Не скажу, чтобы мне сильно обрадовались (кроме Шамиля, которому моё появление дало легальный повод для выпивки, чем он немедленно и воспользовался), когда я объявился на пороге той самой четырёхкомнатной квартиры. Но долг, как говорится, платежом красен, да и родственные узы обязывали. В общем, вопрос был решённым: мне выделили комнату отсутствующей по причине обучения в мединституте старшей дочери тёти Гали – Гульсум. Конкретных сроков, сколько я здесь могу жить, никто не называл, но и так понятно было, что чем быстрее я решу вопрос с трудоустройством и получением жилья, тем будет лучше для всех.

И вот, после того как встретился с работающим в Экибастузе своим земляком (адресом я запасся заранее и нашёл Серёгу вечером в семейной общаге неподалеку от приютивших меня родственников, и он рассказал, как ему работается в домостроительной бригаде, сколько им платят и что им очень нужны сварные), я прогуливался апрельским тёплым деньком в приподнятом настроении по улице Строительной. Мимо, разбрызгивая лужи, часто проезжали легковые машины и автобусы. И вдруг услышал, как кто-то зовёт меня по имени.

И СНОВА В РАЙОНКУ!

В недоумении завертел головой: кто бы это мог быть?
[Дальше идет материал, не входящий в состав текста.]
-- ==== Sys2Proof/Tests/Slice0.lean ====
section
/-! SUPPORT. Tests on fixed values: each operand check refuses an ill-formed term, every command's word written out from the
spec's encoding decodes to it, one step of each command against the examples and vectors of spec/ (named in the comments),
and a witness for the hypotheses of each statement that has some. -/
namespace Sys2Proof.Tests

open Sys2Proof.Machine

/-! ### WellFormed: each check refuses an ill-formed term (rules R74, R78) -/

theorem test_wf_block_index :
    ((Instr.bwi 16 0).inRange || (Instr.brd 16).inRange || (Instr.bst 0 16).inRange || (Instr.bld 0 255).inRange) = false ∧
    (Instr.bwi 15 0).wellFormed = true := by decide

theorem test_wf_key_index :
    ((Instr.kwi 16 0).inRange || (Instr.krd 16).inRange || (Instr.rkrd 0 16).inRange) = false ∧
    (Instr.krd 15).wellFormed = true := by decide

theorem test_wf_round :
    ((Instr.rkrd 11 0).inRange || (Instr.addrk 11).inRange) = false ∧
    ((Instr.rkrd 10 15).wellFormed && (Instr.addrk 10).wellFormed) = true := by decide

theorem test_wf_matrix_row :
    ((Instr.mwi 8 0).inRange || (Instr.mrd 8).inRange) = false ∧ (Instr.mwi 7 0).wellFormed = true := by decide

theorem test_wf_preset : (Instr.mpre 2).inRange = false ∧ (Instr.mpre 1).wellFormed = true := by decide

theorem test_wf_source_slot :
    ((Instr.trd 8 0).inRange || (Instr.tld 0 8 0).inRange || (Instr.tcpy 0 8).inRange || (Instr.sbchk 8).inRange ||
      (Instr.sbinv 0 8).inRange || (Instr.sbinvl 0 8).inRange || (Instr.subb 8).inRange || (Instr.encb 8).inRange ||
      (Instr.decb 8).inRange || (Instr.wload 8 0).inRange) = false ∧ (Instr.trd 7 0).wellFormed = true := by decide

theorem test_wf_metric_slot :
    ((Instr.nl 8).inRange || (Instr.sac 8).inRange || (Instr.lap 8).inRange || (Instr.dap 8).inRange ||
      (Instr.du 8).inRange || (Instr.ad 8).inRange || (Instr.bic 8).inRange || (Instr.fixp 15).inRange) = false ∧
    (Instr.nl 7).wellFormed = true := by decide

theorem test_wf_dest_slot_exists :
    ((Instr.twi 8 0 0).inRange || (Instr.tst 8 0 0).inRange || (Instr.tcpy 8 0).inRange || (Instr.sbgen 8).inRange ||
      (Instr.sbinv 8 0).inRange || (Instr.sbinvl 8 0).inRange) = false ∧ (Instr.sbgen 3).wellFormed = true := by decide

theorem test_wf_dest_slot_writable :
    ((Instr.twi 4 0 0).destWritable || (Instr.tst 5 0 0).destWritable || (Instr.tcpy 6 0).destWritable ||
      (Instr.sbgen 7).destWritable || (Instr.sbinv 4 0).destWritable || (Instr.sbinvl 4 0).destWritable) = false ∧
    (Instr.twi 3 0 0).wellFormed = true ∧ (Instr.twi 4 0 0).inRange = true := by decide

/-! ### Decode: words written out from rule R75 and the examples of the command rules -/

/-- The command the word decodes to. -/
def dec (w : Word) : Option Instr := (decode w).toOption

theorem test_decode_moves :
    dec 0x00000000 = some .nop ∧ dec 0x01100057 = some (.ldi 1 0x57) ∧ dec 0x02210000 = some (.mov 2 1) ∧
    dec 0x03300000 = some (.rdx 3) ∧ dec 0x04000000 = some .rdq ∧ dec 0x05000000 = some .rdsr ∧
    dec 0x06000000 = some .rdec ∧ dec 0x07000000 = some .rdew ∧ dec 0x08000000 = some .clrf := by decide

theorem test_decode_elements :
    dec 0x100005A7 = some (.bwi 5 0xA7) ∧ dec 0x11000F00 = some (.brd 15) ∧ dec 0x12400300 = some (.bst 4 3) ∧
    dec 0x13700000 = some (.bld 7 0) ∧ dec 0x1400004D = some (.kwi 0 0x4D) ∧ dec 0x15000000 = some (.krd 0) ∧
    dec 0x16A00F00 = some (.rkrd 10 15) ∧ dec 0x180000F8 = some (.mwi 0 0xF8) ∧ dec 0x19000700 = some (.mrd 7) ∧
    dec 0x1A000063 = some (.cwi 0x63) ∧ dec 0x1B000000 = some .crd := by decide

theorem test_decode_tables :
    dec 0x200053ED = some (.twi 0 0x53 0xED) ∧ dec 0x21405300 = some (.trd 4 0x53) ∧ dec 0x22453000 = some (.tld 4 5 3) ∧
    dec 0x23123000 = some (.tst 1 2 3) ∧ dec 0x24040000 = some (.tcpy 0 4) ∧ dec 0x28000100 = some (.wrd 1) := by decide

theorem test_decode_gf : dec 0x30312000 = some (.gfmul 3 1 2) ∧ dec 0x31430000 = some (.gfinv 4 3) ∧
    dec 0x32512000 = some (.xor 5 1 2) := by decide

theorem test_decode_sbox :
    dec 0x40000000 = some (.sbgen 0) ∧ dec 0x41040000 = some (.sbchk 4) ∧ dec 0x42140000 = some (.sbinv 1 4) ∧
    dec 0x43100000 = some (.sbinvl 1 0) ∧ dec 0x44000000 = some (.mpre 0) := by decide

theorem test_decode_round_and_block :
    dec 0x50040000 = some (.subb 4) ∧ dec 0x51000000 = some .shrow ∧ dec 0x52000000 = some .ishrow ∧
    dec 0x53000000 = some .mixc ∧ dec 0x54000000 = some .imixc ∧ dec 0x5500000A = some (.addrk 10) ∧
    dec 0x58000000 = some .keyexp ∧ dec 0x59040000 = some (.encb 4) ∧ dec 0x5A050000 = some (.decb 5) := by decide

theorem test_decode_cryptan :
    dec 0x60040001 = some (.wload 4 1) ∧ dec 0x61000000 = some .fwht ∧ dec 0x62000000 = some .wmax ∧
    dec 0x68040000 = some (.nl 4) ∧ dec 0x69040000 = some (.sac 4) ∧ dec 0x6A040000 = some (.lap 4) ∧
    dec 0x6B040000 = some (.dap 4) ∧ dec 0x6C040000 = some (.du 4) ∧ dec 0x6D040000 = some (.ad 4) ∧
    dec 0x6E040000 = some (.bic 4) ∧ dec 0x6F040000 = some (.fixp 4) := by decide

/-- V70, and the gaps of rule R76 at their edges. -/
theorem test_decode_illegal :
    decode 0x09000000 = .error .unassignedOpcode ∧ decode 0xFFFFFFFF = .error .unassignedOpcode ∧
    decode 0x00000001 = .error .mustBeZeroBitSet ∧ decode 0x01110057 = .error .mustBeZeroBitSet ∧
    decode 0x61000100 = .error .mustBeZeroBitSet ∧ decode 0x5500010B = .error .mustBeZeroBitSet ∧
    dec 0x17000000 = none ∧ dec 0x1C000000 = none ∧ dec 0x27000000 = none ∧ dec 0x33000000 = none ∧
    dec 0x45000000 = none ∧ dec 0x56000000 = none ∧ dec 0x5B000000 = none ∧ dec 0x67000000 = none ∧
    dec 0x70000000 = none := by decide

theorem test_decode_table_word :
    decodeTableWord 32 0x30312000 = some (.gfmul 3 1 2) ∧ decodeTableWord 32 0x09000000 = none := by decide

/-! ### One step -/

/-- What the state after a command reads as. -/
def after {α : Type} (i : Instr) (s : State) (f : State → α) : Option α :=
  match exec i s with
  | .next t => some (f t)
  | .fault _ => none
  | .refused _ => none

/-- The last response after a command. -/
def answerOf (i : Instr) (s : State) : Option (Byte × Word) :=
  after i s fun t => let r := t.responses.getLastD ⟨0xFF, 0⟩; (r.status, r.data)

/-- A small state: `x1 = 0x57`, `x2 = 0x83`, `x3 = 0x53`, `x4 = 0x1B`, the rest as after reset. -/
def small : State := (((State.reset.setReg 1 0x57).setReg 2 0x83).setReg 3 0x53).setReg 4 0x1B

/-- The block `00 01 02 ... 0f`. -/
def counting : Block := tabulate 16 fun i => BitVec.ofNat 8 i.val

theorem test_nop : answerOf .nop small = some (0, 0) := by decide
/-- Rule R102. -/
theorem test_ldi : after (.ldi 1 0x57) State.reset (·.reg 1) = some 0x57 := by decide
/-- Rule R103. -/
theorem test_mov : after (.mov 2 1) small (·.reg 2) = some 0x57 := by decide
/-- Rule R104. -/
theorem test_rdx : answerOf (.rdx 3) (State.reset.setReg 3 0xC1) = some (0, 0xC1) := by decide
/-- Rule R105. -/
theorem test_rdq : answerOf .rdq (State.reset.withQ 112) = some (0, 112) := by decide
/-- Rule R106: RKV is bit 1, and the bits above are not shown. -/
theorem test_rdsr : answerOf .rdsr (State.reset.withSr 0xFE) = some (0, 2) := by decide
/-- Rules R107, R108. -/
theorem test_rdec : answerOf .rdec ((State.reset.withEc 1).withEw 0x09000000) = some (0, 1) := by decide
theorem test_rdew : answerOf .rdew ((State.reset.withEc 1).withEw 0x09000000) = some (0, 0x09000000) := by decide
/-- Rule R109. -/
theorem test_clrf : after .clrf ((State.reset.withEc 1).withEw 0x09000000) (fun t => (t.ec, t.ew)) = some (0, 0) := by decide
/-- Rule R110, V70. -/
theorem test_bwi : after (.bwi 5 0xA7) State.reset (fun t => (t.blk[5], t.blk[4])) = some (0xA7, 0) := by decide
theorem test_bwi_range : after (.bwi 16 0) State.reset (fun t => (t.ec, t.ew)) = some (2, 0x10001000) := by decide
/-- Rule R111. -/
theorem test_brd : answerOf (.brd 15) (State.reset.withBlk counting) = some (0, 15) := by decide
/-- Rule R112. -/
theorem test_bst : after (.bst 4 3) small (·.blk[3]) = some 0x1B := by decide
/-- Rule R113. -/
theorem test_bld : after (.bld 7 9) (State.reset.withBlk counting) (·.reg 7) = some 9 := by decide
/-- Rule R114: RKV is cleared, BIJ kept; out of range it is not cleared (V70, rows 12 and 13). -/
theorem test_kwi : after (.kwi 0 0x4D) (State.reset.withSr 3) (fun t => (t.key[0], t.sr)) = some (0x4D, 1) := by decide
theorem test_kwi_range : after (.kwi 16 0) (State.reset.withSr 2) (fun t => (t.sr, t.ec)) = some (2, 2) := by decide
/-- Rule R115. -/
theorem test_krd : answerOf (.krd 14) (State.reset.withKey counting) = some (0, 14) := by decide
/-- Rule R116: the last byte of the expanded zero key, with RKV clear (V40). -/
theorem test_rkrd : answerOf (.rkrd 10 15) (State.reset.withRk (keyExpansion State.reset.key)) = some (0, 0x11) := by decide
theorem test_rkrd_range : answerOf (.rkrd 11 0) State.reset = some (2, 0) := by decide
/-- Rule R117, V70. -/
theorem test_mwi : after (.mwi 1 0x7C) State.reset (fun t => (t.mat[0], t.mat[1])) = some (0, 0x7C) := by decide
theorem test_mwi_range : answerOf (.mwi 8 0) State.reset = some (2, 0) := by decide
/-- Rules R118, R36. -/
theorem test_mrd : answerOf (.mrd 7) (State.reset.withMat Config.aesPreset.mat) = some (0, 0xF1) := by decide
/-- Rules R119, R120. -/
theorem test_cwi : after (.cwi 0x63) State.reset (·.cst) = some 0x63 := by decide
theorem test_crd : answerOf .crd (State.reset.withCst 0x63) = some (0, 0x63) := by decide
/-- Rule R121, V70. -/
theorem test_twi : after (.twi 0 0x53 0xED) State.reset (fun t => (entry t.tbl[0] 0x53, entry t.tbl[1] 0x53)) = some (0xED, 0) := by
  decide +kernel
theorem test_twi_faults : answerOf (.twi 4 0 0) State.reset = some (3, 0) ∧ answerOf (.twi 8 0 0) State.reset = some (2, 0) := by
  decide
/-- Rule R122. -/
theorem test_trd : answerOf (.trd 4 0x53) State.reset = some (0, 0xED) := by decide +kernel
theorem test_trd_range : answerOf (.trd 8 0) State.reset = some (2, 0) := by decide
/-- Rule R123. -/
theorem test_tld : after (.tld 4 5 3) (State.reset.setReg 3 0xED) (·.reg 4) = some 0x53 := by decide +kernel
/-- Rule R124: the entry numbered by the first source, the value of the second. -/
theorem test_tst : after (.tst 1 2 3) small (fun t => entry t.tbl[1] 0x83) = some 0x53 := by decide +kernel
/-- Rule R125, V70. -/
theorem test_tcpy : after (.tcpy 0 4) State.reset (fun t => entry t.tbl[0] 0x53) = some 0xED := by decide +kernel
theorem test_tcpy_fault : answerOf (.tcpy 5 4) State.reset = some (3, 0) := by decide +kernel
/-- Rule R126. -/
theorem test_wrd : answerOf (.wrd 4) (State.reset.withW (setEntry State.reset.w 4 0xFFF0)) = some (0, 0xFFFFFFF0) := by
  decide +kernel
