-- ==== Sys2Proof/Machine/Sand.lean ====
section
/-! DEFINITION. Sanders and the sand budget (07): causes, the sander states' transitions at an event, the hill-start
window, consumption and refill. -/

namespace Sys2Proof.Machine

/-- The state with another sander record for bogie b. -/
def setSander (b : BogieNo) (x : Sander) (s : State) : State :=
  s.withSand { s.sand with sanders := s.sand.sanders.set b x }

/-! ### Causes (R109) -/

/-- Causes 1 and 2 are inhibited: Vref is below the standstill speed, or the mode is FALLBACK (R109). -/
def sandInhibited (s : State) : Bool :=
  decide (s.vref < s.shadow.standstillSpeed) || decide (s.control.mode = .fallback)

/-- Cause 2 of bogie b: an axle of a bogie in b's slip-sand mask is in SLIP and that bogie stands in DRIVE or BRAKE
(R109). -/
def slipCause (s : State) (standing : Vector Request 4) (b : BogieNo) : Bool :=
  upTo8.any fun n =>
    let c := s.shadow.axleBogie n
    decide (s.axles[n].state = .slip) && s.shadow.counts c && s.shadow.sandsFor b c &&
      (decide (standing[c].mode = .drive) || decide (standing[c].mode = .brake))

/-- Some cause of bogie b is standing: present and not inhibited (R109). -/
def causeStands (s : State) (standing : Vector Request 4) (b : BogieNo) : Bool :=
  s.shadow.counts b &&
    ((standing[b].driverSand && !sandInhibited s) ||
      (slipCause s standing b && !sandInhibited s) ||
      decide (s.hold.latch ≠ .clear) ||
      (s.sand.windowOpen && decide (s.control.mode ≠ .fallback)))

/-! ### Transitions (R112 to R117, R119) -/

/-- The sander enters ON from OFF or PAUSE and requests a rewrite, unless its own bogie's burst is issuing
(R112, R115, R119). -/
def sanderEnterOn (issuing : Option BogieNo) (b : BogieNo) (s : State) : State :=
  let t := setSander b
    { s.sand.sanders[b] with
      state := .on
      runTimer := some s.timeBase
      runOverdue := false
      pauseTimer := none } s
  if issuing = some b then t else requestRewrite b t

/-- The sander enters PAUSE (R114). -/
def sanderEnterPause (b : BogieNo) (s : State) : State :=
  setSander b
    { s.sand.sanders[b] with
      state := .pause
      runTimer := none
      runOverdue := false
      dwellTimer := none
      pauseTimer := some s.timeBase } s

/-- The sander enters OFF, its timers stopped (R113, R115). -/
def sanderEnterOff (b : BogieNo) (s : State) : State :=
  setSander b
    { s.sand.sanders[b] with
      state := .off
      runTimer := none
      runOverdue := false
      dwellTimer := none
      pauseTimer := none } s

/-- The sander enters EMPTY, its timers stopped (R117). -/
def sanderEnterEmpty (b : BogieNo) (s : State) : State :=
  setSander b
    { s.sand.sanders[b] with
      state := .empty
      runTimer := none
      runOverdue := false
      dwellTimer := none
      pauseTimer := none } s

/-- A sander in ON loses its last standing cause: DWELL, or OFF with a sand dwell of 0 (R113). -/
def sanderLoseCause (b : BogieNo) (s : State) : State :=
  if s.shadow.sandDwell = 0 then sanderEnterOff b s
  else setSander b { s.sand.sanders[b] with state := .dwell, dwellTimer := some s.timeBase } s

/-- A sander in DWELL regains a cause (R113). -/
def sanderRegainCause (b : BogieNo) (s : State) : State :=
  setSander b { s.sand.sanders[b] with state := .on, dwellTimer := none } s

/-- The sander of bogie b makes its transition at an event, if the event gives it one (R110, R112 to R115). -/
def sanderEvent (standing : Vector Request 4) (issuing : Option BogieNo) (b : BogieNo) (s : State) : State :=
  if s.active then
    let x := s.sand.sanders[b]
    match x.state with
    | .off => if causeStands s standing b then sanderEnterOn issuing b s else s
    | .on =>
      if x.runOverdue && decide (s.hold.latch = .clear) then sanderEnterPause b s
      else if causeStands s standing b then s
      else sanderLoseCause b s
    | .dwell =>
      if x.runOverdue && decide (s.hold.latch = .clear) then sanderEnterPause b s
      else if causeStands s standing b then sanderRegainCause b s
      else s
    | .pause =>
      if s.shadow.counts b && decide (s.hold.latch ≠ .clear) then sanderEnterOn issuing b s else s
    | .empty => s
  else s

/-- Every sander makes its transition at an event (R110). -/
def sandersEvent (standing : Vector Request 4) (issuing : Option BogieNo) (s : State) : State :=
  upTo4.foldl (fun s b => sanderEvent standing issuing b s) s

/-- Every sander makes its transition at an event outside a burst's issue (R110; log 13). -/
def sandersReact (s : State) : State :=
  sandersEvent s.allStanding none s

/-! ### The hill-start window (R111) -/

/-- The largest gradient among the requests of the bogies within the bogie count (R94, R111); -128 is the least
gradient there is. -/
def steepest (sh : Shadow) (standing : Vector Request 4) : Int :=
  upTo4.foldl (fun g b => if sh.counts b then max g standing[b].gradient.toInt else g) (-128)

/-- A burst of the request opens the hill-start window, or restarts it (R111); `standing` has the carried request in
its bogie's place. -/
def windowOpens (s : State) (standing : Vector Request 4) (q : Request) : Bool :=
  s.active && decide (q.mode = .drive) && decide (s.hold.gate = .closed) && !s.sand.usedSinceClosing &&
    decide ((s.shadow.hillStartGrade : Int) ≤ steepest s.shadow standing)

/-- The hill-start window opens where R111 requires it at the issue of a burst. -/
def openWindow (standing : Vector Request 4) (q : Request) (s : State) : State :=
  if windowOpens s standing q then
    s.withSand
      { s.sand with
        windowOpen := true
        windowTimer := some s.timeBase
        usedSinceClosing := true }
  else s

/-! ### The budget (R116 to R118) -/

/-- A fall of a unit that leaves the budget at 0: SAND_EMPTY, and EMPTY outside SETUP (R116, R117; log 10). -/
def sandExhausted (b : BogieNo) (s : State) : State :=
  let t := raise .sandEmpty b.val s
  if t.active then sanderEnterEmpty b t else t

/-- The fall of one unit of bogie b's budget (R116). A budget of 0 has no unit to lose (log 10). -/
def budgetFall (b : BogieNo) (s : State) : State :=
  let x := s.sand.sanders[b]
  let before := x.budget.toNat
  let s1 := setSander b
    { x with
      accumulator := x.accumulator - 10000
      budget := BitVec.ofNat 16 (before - 1) } s
  let s2 :=
    if s.shadow.sandLow b ≤ before ∧ before - 1 < s.shadow.sandLow b ∧ before ≠ 0 then raise .sandLow b.val s1
    else s1
  if before = 1 then sandExhausted b s2 else s2

/-- A refill of bogie b's budget (R118). -/
def refill (b : BogieNo) (value : Half) (s : State) : State :=
  let t := setSander b { s.sand.sanders[b] with budget := value } s
  if !s.active then t
  else if value = 0 then sanderEnterEmpty b t
  else if s.sand.sanders[b].state = .empty then
    sanderEvent t.allStanding none b (sanderEnterOff b t)
  else t

/-- The sanders at RUN entry: OFF, or EMPTY where the budget is 0; budgets and accumulators kept (R122). -/
def Sander.atRunEntry (x : Sander) : Sander :=
  { Sander.reset with
    state := if x.budget = 0 then .empty else .off
    budget := x.budget
    accumulator := x.accumulator }

/-- The sanders at SETUP entry: OFF; budgets and accumulators kept (R122). -/
def Sander.atSetupEntry (x : Sander) : Sander :=
  { Sander.reset with
    budget := x.budget
    accumulator := x.accumulator }

/-- The sanders at RACKRST: OFF; budgets kept (R122). -/
def Sander.atRackReset (x : Sander) : Sander :=
  { Sander.reset with budget := x.budget }

end Sys2Proof.Machine
end

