/-! ### The composer -/

/-- The composer builds the emission of the first of R132's conditions that applies (R91, R98, R105, R132). -/
def Obligations.TheComposerTakesTheFirstThatApplies : Prop :=
  ∀ (s : State) (b : BogieNo) (q : Request),
    (s.control.mode = .fallback → compose s b q = Commands.frictionOnly
      (min (s.shadow.frictionMaximum b) (max (s.shadow.fallbackEffort b) q.brake))) ∧
    (s.control.mode ≠ .fallback → s.hold.latch ≠ .clear → compose s b q = Commands.frictionOnly
      (min (s.shadow.frictionMaximum b) (max (s.shadow.holdEffort b) q.brake))) ∧
    (s.control.mode ≠ .fallback → s.hold.latch = .clear → s.supervision[b].late = true →
      compose s b q = Commands.frictionOnly (s.shadow.fallbackEffort b)) ∧
    (s.control.mode ≠ .fallback → s.hold.latch = .clear → s.supervision[b].late = false →
      (q.mode = .coast → compose s b q = Commands.frictionOnly 0) ∧
      (q.mode = .drive → compose s b q =
        { motorA := shapedMotor s b q .a
          motorB := shapedMotor s b q .b
          friction := if s.hold.gate = .closed then s.shadow.holdEffort b else 0
          granted := 0
          shortfall := false }) ∧
      (q.mode = .brake → compose s b q =
        { motorA := -((blend s b q).shareA : Int)
          motorB := -((blend s b q).shareB : Int)
          friction := (blend s b q).friction
          granted := (blend s b q).electric
          shortfall := decide (s.shadow.shortfallTolerance b < (blend s b q).shortfall) }) ∧
      (q.mode = .hold → compose s b q = Commands.frictionOnly
        (min (s.shadow.frictionMaximum b) (max (s.shadow.holdEffort b) q.brake))))

/-- A shaped motor command: 0 for an empty or isolated slot, and otherwise the smallest of the traction request, the
effective maximum and the ceiling, with the ceilings and the effective maximum of each state (R67 to R71). -/
def Obligations.AShapedMotorIsTheSmallestOfThree : Prop :=
  (∀ (s : State) (b : BogieNo) (q : Request) (slot : Slot),
    (s.shadow.axleAt b slot = none → shapedMotor s b q slot = 0) ∧
    (q.isolates slot = true → shapedMotor s b q slot = 0) ∧
    (∀ n, s.shadow.axleAt b slot = some n → q.isolates slot = false →
      shapedMotor s b q slot = min (q.traction slot) (min (effectiveMaximum s n) (ceiling s n)))) ∧
  (∀ (s : State) (n : AxleNo),
    (s.axles[n].persistent = false → effectiveMaximum s n = s.shadow.maximumEffort n) ∧
    (s.axles[n].persistent = true →
      effectiveMaximum s n = s.shadow.maximumEffort n * s.shadow.persistentCap / 32768) ∧
    (s.axles[n].state = .grip → ceiling s n = s.shadow.maximumEffort n) ∧
    (s.axles[n].state = .creep → ceiling s n = s.axles[n].entryEffort) ∧
    (s.axles[n].state = .slip → ceiling s n = s.axles[n].cutLevel) ∧
    (s.axles[n].state = .stale → ceiling s n = s.shadow.staleLimit n) ∧
    (∀ t0, s.axles[n].state = .recover → s.axles[n].recoverEntry = some t0 →
      ceiling s n = min (s.axles[n].ceilingBase + s.shadow.rampRate * interval s.timeBase t0 / 10000)
        (s.shadow.maximumEffort n)))

/-- The shares of a blend add up to its electric total in proportion to the availabilities, the remainder going to the
lowest eligible slot, and none exceeds its axle's availability; the friction is the rest up to the friction maximum,
released by a sliding axle, and the shortfall is what remains. An eligible axle's availability is its slot's counted
value, faded and limited (R84, R87 to R90). -/
def Obligations.TheBlendSharesAddUp : Prop :=
  (∀ (s : State) (b : BogieNo) (q : Request),
    let x := blend s b q
    let aA := availability s b q .a
    let aB := availability s b q .b
    x.electric = min q.brake (aA + aB) ∧ x.shareA + x.shareB = x.electric ∧ x.shareA ≤ aA ∧ x.shareB ≤ aB ∧
    x.electric * aA / (aA + aB) ≤ x.shareA ∧ x.electric * aB / (aA + aB) ≤ x.shareB ∧
    (eligible s b q .a = true → x.shareB = x.electric * aB / (aA + aB)) ∧
    (eligible s b q .a = false → x.shareA = 0) ∧
    (bogieSlips s b = false → x.friction = min (q.brake - x.electric) (s.shadow.frictionMaximum b)) ∧
    (bogieSlips s b = true → x.friction =
      min (q.brake - x.electric) (s.shadow.frictionMaximum b) * s.shadow.slideRelease b / 32768) ∧
    x.shortfall = q.brake - x.electric - x.friction) ∧
  (∀ (s : State) (b : BogieNo) (q : Request) (slot : Slot),
    (eligible s b q slot = true ↔ ∃ n, s.shadow.axleAt b slot = some n ∧ q.isolates slot = false ∧
      (s.axles[n].state = .grip ∨ s.axles[n].state = .creep ∨ s.axles[n].state = .recover) ∧
      s.shadow.fadeEnd ≤ s.vref) ∧
    (eligible s b q slot = false → availability s b q slot = 0) ∧
    (∀ n, s.shadow.axleAt b slot = some n → eligible s b q slot = true →
      let raw := (counted s b).available slot
      let faded :=
        if s.vref < s.shadow.fadeStart then
          raw * (s.vref - s.shadow.fadeEnd) / (s.shadow.fadeStart - s.shadow.fadeEnd)
        else raw
      availability s b q slot =
        if s.axles[n].state = .recover then min (min faded (effectiveMaximum s n)) (ceiling s n)
        else min faded (effectiveMaximum s n))) ∧
  (∀ (s : State) (b : BogieNo),
    (∀ f, s.feedback[b].latest = some f → s.feedback[b].freshness.isSome = true → f.controller = .ready →
      counted s b = f) ∧
    ((s.feedback[b].latest = none ∨ s.feedback[b].freshness = none ∨
        ∃ f, s.feedback[b].latest = some f ∧ f.controller = .fault) →
      (∀ slot, (counted s b).available slot = 0) ∧ ∀ slot, (counted s b).achieved slot = 0))

/-- With the ranges that RUN validation ensures, no motor command exceeds its axle's maximum effort in magnitude and no
friction command exceeds the bogie's friction maximum (R69, R88, R132). -/
def Obligations.CommandsStayWithinTheirMaxima : Prop :=
  ∀ (s : State) (b : BogieNo) (q : Request),
    s.shadow.persistentCap ≤ 32767 → s.shadow.slideRelease b ≤ 32767 →
    s.shadow.holdEffort b ≤ s.shadow.frictionMaximum b →
    s.shadow.fallbackEffort b ≤ s.shadow.frictionMaximum b →
      (compose s b q).friction ≤ s.shadow.frictionMaximum b ∧
      (∀ n, s.shadow.axleAt b .a = some n → (compose s b q).motorA.natAbs ≤ s.shadow.maximumEffort n) ∧
      (∀ n, s.shadow.axleAt b .b = some n → (compose s b q).motorB.natAbs ≤ s.shadow.maximumEffort n) ∧
      (s.shadow.axleAt b .a = none → (compose s b q).motorA = 0) ∧
      (s.shadow.axleAt b .b = none → (compose s b q).motorB = 0)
Я ведь практически никого не знал в Экибастузе. И тут вижу: впереди меня, метрах в двадцати, притуляется потрёпанная «Нива», а из кабинки высунулся и машет мне рукой не кто иной, как наш бывший ответственный секретарь Кишкунов!

Он получил назначение редактором в ту же газету, что и Калиновский до него, после объявления последнего пропавшим без вести. У Владимира Мартыновича судьба сложилась трагически: он психически заболел, долго лечился, потом его забрал к себе родной брат, живший в одном из совхозов Иртышского района. А там Калиновский однажды вышел из дома, и никто его больше не видел – ни живым, ни мёртвым. Вот Кишкунов и занял его место.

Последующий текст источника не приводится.